I don't know if anyone has mentioned it but I like the new penny shrimp!!oke


----------



## Justin (May 6, 2009)

new penny and natural 3" shrimp. I've also had luck with gulp's 8" natural eels for ling. Its a hell of alot cheaper than live eels, they're at 3.50 a piece.


----------



## southern approach (Oct 3, 2007)

i have been catching a lot more fish w/ the 5 inch jerk baits rigged weedless in saphire blue.


----------



## Cornflake789 (Oct 10, 2008)

Nuclear chicken jerkshads and 3 inch new penny shrimp


----------



## nb&twil (Oct 2, 2007)

> *southern approach (5/28/2009)*i have been catching a lot more fish w/ the 5 inch jerk baits rigged weedless in saphire blue.

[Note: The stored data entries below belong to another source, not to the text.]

/-! ### readFailed -/

@[simp] theorem State.readFailed_handle (s : State) (a : BusAddr) (r : Reg) : (s.readFailed a r).handle = s.handle := rfl
@[simp] theorem State.readFailed_seq (s : State) (a : BusAddr) (r : Reg) : (s.readFailed a r).seq = s.seq := rfl
@[simp] theorem State.readFailed_polls (s : State) (a : BusAddr) (r : Reg) : (s.readFailed a r).polls = s.polls := rfl
@[simp] theorem State.readFailed_sync (s : State) (a : BusAddr) (r : Reg) : (s.readFailed a r).sync = s.sync := rfl
@[simp] theorem State.readFailed_err (s : State) (a : BusAddr) (r : Reg) : (s.readFailed a r).err = s.err := rfl
@[simp] theorem State.readFailed_sample (s : State) (a : BusAddr) (r : Reg) : (s.readFailed a r).sample = s.sample := rfl
@[simp] theorem State.readFailed_volts (s : State) (a : BusAddr) (r : Reg) : (s.readFailed a r).volts = s.volts := rfl
@[simp] theorem State.readFailed_dev (s : State) (a : BusAddr) (r : Reg) : (s.readFailed a r).dev = s.dev := rfl
@[simp] theorem State.readFailed_maxPoll (s : State) (a : BusAddr) (r : Reg) : (s.readFailed a r).maxPoll = s.maxPoll := rfl
@[simp] theorem State.readFailed_float (s : State) (a : BusAddr) (r : Reg) : (s.readFailed a r).float = s.float := rfl
@[simp] theorem State.readFailed_port (s : State) (a : BusAddr) (r : Reg) : (s.readFailed a r).port = s.port := rfl
@[simp] theorem State.readFailed_bench (s : State) (a : BusAddr) (r : Reg) : (s.readFailed a r).bench = s.bench := rfl
@[simp] theorem State.readFailed_inputs (s : State) (a : BusAddr) (r : Reg) : (s.readFailed a r).inputs = s.inputs.dropAnswer := rfl
@[simp] theorem State.readFailed_trace (s : State) (a : BusAddr) (r : Reg) : (s.readFailed a r).trace = s.trace ++ [.read a [r.pointer] none] := rfl

/-! ### readDone -/

@[simp] theorem State.readDone_handle (s : State) (a : BusAddr) (r : Reg) : (s.readDone a r).handle = s.handle := by cases r <;> rfl
@[simp] theorem State.readDone_seq (s : State) (a : BusAddr) (r : Reg) : (s.readDone a r).seq = s.seq := by cases r <;> rfl
@[simp] theorem State.readDone_polls (s : State) (a : BusAddr) (r : Reg) : (s.readDone a r).polls = s.polls := by cases r <;> rfl
@[simp] theorem State.readDone_sync (s : State) (a : BusAddr) (r : Reg) : (s.readDone a r).sync = s.sync := by cases r <;> rfl
@[simp] theorem State.readDone_err (s : State) (a : BusAddr) (r : Reg) : (s.readDone a r).err = s.err := by cases r <;> rfl
@[simp] theorem State.readDone_sample (s : State) (a : BusAddr) (r : Reg) : (s.readDone a r).sample = s.sample := by cases r <;> rfl
@[simp] theorem State.readDone_volts (s : State) (a : BusAddr) (r : Reg) : (s.readDone a r).volts = s.volts := by cases r <;> rfl
@[simp] theorem State.readDone_maxPoll (s : State) (a : BusAddr) (r : Reg) : (s.readDone a r).maxPoll = s.maxPoll := by cases r <;> rfl
@[simp] theorem State.readDone_float (s : State) (a : BusAddr) (r : Reg) : (s.readDone a r).float = s.float := by cases r <;> rfl
@[simp] theorem State.readDone_port (s : State) (a : BusAddr) (r : Reg) : (s.readDone a r).port = s.port := by cases r <;> rfl
@[simp] theorem State.readDone_bench (s : State) (a : BusAddr) (r : Reg) : (s.readDone a r).bench = s.bench := by cases r <;> rfl
@[simp] theorem State.readDone_dev (s : State) (a : BusAddr) (r : Reg) :
    (s.readDone a r).dev = { s.dev with ptr := r.pointer } := by cases r <;> rfl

that's a good combo right there. use that same rig with the chartruese pepper neon jerk bait and i bet you'll love it too.


----------



## cheeseman3 (Jun 2, 2009)

pearl white jerk shad and 3" new penny shrimp


----------



## Flathead (Oct 8, 2007)

nuclear chicken and new penny 3"shrimp


----------



## martinsconstruction (May 27, 2009)

nuclear chicken


----------